Work instruction — Match on the string "clamped" in the entries below and return every matching line.
── Data provided
-- ==== Sys2Proof/Machine/LensCmds.lean ====
section
/-! DEFINITION. Lens settings (03): the preset, stack and lens commands, and the move timeout. -/

namespace Sys2Proof.Machine

/-! ## Replies -/

/-- Targets as three optional fields. -/
def Targets.bytes (t : Targets) : List Byte := wPerAxis wOpt2 t

/-- The lens setup in a reply (R68). -/
def LensSetup.bytes (x : LensSetup) : List Byte := w1 x.tolerance ++ w1 x.settleCount ++ w2 x.moveTimeout

/-- One axis of a LENS_STATUS reply: target, actual, travel limits and camera moving flag (R69). -/
def AxisRecord.bytes (a : AxisRecord) : List Byte :=
  wOpt2 a.target ++ wOpt2 a.actual ++ w2 a.limits.lo ++ w2 a.limits.hi ++ wFlag a.moving

/-- The lens-record fields of a LENS_STATUS reply: the axes, then move state, moved axes and settle progress. Each of FOCUS, IRIS and ZOOM is
one presence byte for its five fields together, 11 bytes, which are 0 for an axis that is absent (DESIGN CHOICE, log 11). -/
def LensRecord.bytes (r : LensRecord) : List Byte :=
  wPerAxis (wOpt ⟨⟨0, 0⟩, none, none, false⟩ AxisRecord.bytes) r.axes ++ w1 r.moveState.code ++ wAxes r.moved ++ w1 r.progress

/-- The place of a port on the deferred move list, 1 from the head, 0 when it has no entry (R69). -/
def Hub.deferredPlace (p : Port) (h : Hub) : Nat := ((h.deferred.findIdx? (· == p)).map (· + 1)).getD 0

/-- The data of LENS_STATUS (R69). While the record is invalid its fields are not meaningful: 39 open bytes, and 7 for the last done
cause and time, which the invalid record does not hold. -/
def Hub.lensStatus (p : Port) (h : Hub) : List Byte :=
  let l := h.lenses.get p
  wFlag l.record.isSome
    ++ (match l.record with | some r => r.bytes | none => h.openBytes 39)
    ++ w2 (h.power.get p).heldSurge ++ w1 (h.deferredPlace p)
    ++ (match l.record with
        | some r => w1 r.doneCause.code ++ wTime r.doneTime
        | none => (h.draw 39).openBytes 7)
    ++ w1 l.stack.length ++ wFlag l.overflow ++ l.setup.bytes

/-! ## Presets -/

/-- R62: a preset part above 4095 is stored as 4095. -/
def Targets.capped (t : Targets) : Targets := t.map fun o => o.map (min 4095)

/-- R62, R193: an index byte above 15 is refused with BAD_ARG. -/
def withPreset (n : Nat) (body : Fin 16 → Hub → Answer) (h : Hub) : Answer :=
  if hn : n < 16 then body ⟨n, hn⟩ h else refuse .badArg h

/-- R62: PRESET_WRITE. -/
def presetWrite (c : Cmd) (p : Port) (i : Fin 16) (h : Hub) : Answer :=
  let sent : Targets := targetsAt c.payload 1
  let new := Targets.capped sent
  ⟨h.modLens p fun l => { l with presets := l.presets.set i new }, okOr (new != sent),
    if new != sent then w1 i.val ++ Targets.bytes new else []⟩

/-- R64, R66: the answer to a command that issued a move: CLAMPED if a target was clamped, with the resulting move state. -/
def moveAnswer (p : Port) (a : MoveAnswer) (more : List Byte) : Answer :=
  ⟨a.hub, okOr a.clamped, w1 (a.hub.lenses.get p).moveState.code ++ more⟩

/-- R64: PRESET_GO. -/
def presetGo (p : Port) (i : Fin 16) (h : Hub) : Answer :=
  if !(h.links.get p).carriesMoves then refuse .badState h
  else moveAnswer p (h.issueMove p ((h.lenses.get p).presets.get i)) []

/-- R65: the target set a LENS_PUSH saves, when every present axis has a target. -/
def LensRecord.pushable (r : LensRecord) : Bool :=
  (r.axes.map fun a => match a with | some x => x.target.isSome | none => true).every

/-- R65: LENS_PUSH. A push onto 4 entries discards the bottom one and sets the overflow flag. -/
def lensPush (p : Port) (h : Hub) : Answer :=
  let l := h.lenses.get p
  match l.record with
  | none => refuse .badState h
  | some r =>
    if !r.pushable then refuse .badState h
    else
      let stack := (r.targets :: l.stack).take 4
      ⟨h.modLens p fun x => { x with stack := stack, overflow := x.overflow || 4 ≤ l.stack.length }, .ok, w1 stack.length⟩

/-- R66: LENS_POP. -/
def lensPop (p : Port) (h : Hub) : Answer :=
  if !(h.links.get p).carriesMoves then refuse .badState h
  else match (h.lenses.get p).stack with
    | [] => refuse .stackEmpty h
    | t :: rest =>
      let h1 := h.modLens p fun l => { l with stack := rest }
      moveAnswer p (h1.issueMove p t) (w1 rest.length)

/-- R67: whether a target sent for a requested axis is above 4095. -/
def LensRecord.overMax (r : LensRecord) (t : Targets) : Bool :=
  (r.axes.zip (fun a v => match a, v with | some _, some n => decide (4095 < n) | _, _ => false) t).any

/-- R67: LENS_MOVE. -/
def lensMove (c : Cmd) (p : Port) (h : Hub) : Answer :=
  if !(h.links.get p).carriesMoves then refuse .badState h
  else
    let sent : Targets := targetsAt c.payload 0
    let a := h.issueMove p (Targets.capped sent)
    let big := match (h.lenses.get p).record with | some r => r.overMax sent | none => false
    let after := (a.hub.lenses.get p).record
    let now : Targets := (after.map (·.targets)).getD Targets.empty
    let moved : PerAxis Bool := (after.map (·.moved)).getD ⟨false, false, false⟩
    moveAnswer p { a with clamped := a.clamped || big } (Targets.bytes now ++ wAxes moved)

/-- R68: LENS_SETUP. -/
def lensSetup (c : Cmd) (p : Port) (h : Hub) : Answer :=
  let sent : LensSetup := ⟨byteAt c.payload 0, byteAt c.payload 1, u16At c.payload 2⟩
  let new : LensSetup := ⟨clampTo 0 63 sent.tolerance, clampTo 1 15 sent.settleCount, clampStep 10 2550 10 sent.moveTimeout⟩
  ⟨h.modLens p fun l => { l with setup := new }, okOr (new != sent), new.bytes⟩

/-- R69: LENS_STATUS. The overflow flag is cleared after the reply is built. -/
def lensStatus (p : Port) (h : Hub) : Answer :=
  let h1 := h.modLens p fun l => { l with overflow := false }
  ⟨if (h.lenses.get p).record.isSome then h1 else h1.draw 46, .ok, h.lensStatus p⟩

/-! ## Meanings -/

/-- PRESET_WRITE (R62). -/
def execPresetWrite (c : Cmd) (s : State) : Result :=
  s.next (s.toHub.takeCommand 0x30 c (c.payload.length == 10)
    (withPort c fun p => withFlags (targetFlagsOk c.payload 1) (withPreset (byteAt c.payload 0) (presetWrite c p))))

/-- PRESET_READ (R63). -/
def execPresetRead (c : Cmd) (s : State) : Result :=
  s.next (s.toHub.takeCommand 0x31 c (c.payload.length == 1)
    (withPort c fun p => withPreset (byteAt c.payload 0) fun i h =>
      ⟨h, .ok, Targets.bytes ((h.lenses.get p).presets.get i)⟩))

/-- PRESET_GO (R64). -/
def execPresetGo (c : Cmd) (s : State) : Result :=
  s.next (s.toHub.takeCommand 0x32 c (c.payload.length == 1)
    (withPort c fun p => withPreset (byteAt c.payload 0) (presetGo p)))

/-- LENS_PUSH (R65). -/
def execLensPush (c : Cmd) (s : State) : Result :=
  s.next (s.toHub.takeCommand 0x33 c (c.payload.length == 0) (withPort c lensPush))

/-- LENS_POP (R66). -/
def execLensPop (c : Cmd) (s : State) : Result :=
  s.next (s.toHub.takeCommand 0x34 c (c.payload.length == 0) (withPort c lensPop))

/-- LENS_MOVE (R67). -/
def execLensMove (c : Cmd) (s : State) : Result :=
  s.next (s.toHub.takeCommand 0x35 c (c.payload.length == 9)
    (withPort c fun p => withFlags (targetFlagsOk c.payload 0) (lensMove c p)))

/-- LENS_SETUP (R68). -/
def execLensSetup (c : Cmd) (s : State) : Result :=
  s.next (s.toHub.takeCommand 0x36 c (c.payload.length == 4) (withPort c (lensSetup c)))

/-- LENS_STATUS, the host command (R69). -/
def execLensStatus (c : Cmd) (s : State) : Result :=
  s.next (s.toHub.takeCommand 0x37 c (c.payload.length == 0) (withPort c lensStatus))

/-- MOVE_TIMEOUT (R58): the move stalls. -/
def execMoveTimeout (p : Port) (s : State) : Result :=
  match (s.lenses.get p).record with
  | some r =>
    match r.moveState, r.timeout with
    | .moving, some left => s.next (((s.toHub.elapse left).endMove p .stalled .stall).finish)
    | _, _ => s.next s.toHub
  | none => s.next s.toHub

end Sys2Proof.Machine
end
────
Task result —
/-- R64, R66: the answer to a command that issued a move: CLAMPED if a target was clamped, with the resulting move state. -/
  ⟨a.hub, okOr a.clamped, w1 (a.hub.lenses.get p).moveState.code ++ more⟩
    moveAnswer p { a with clamped := a.clamped || big } (Targets.bytes now ++ wAxes moved)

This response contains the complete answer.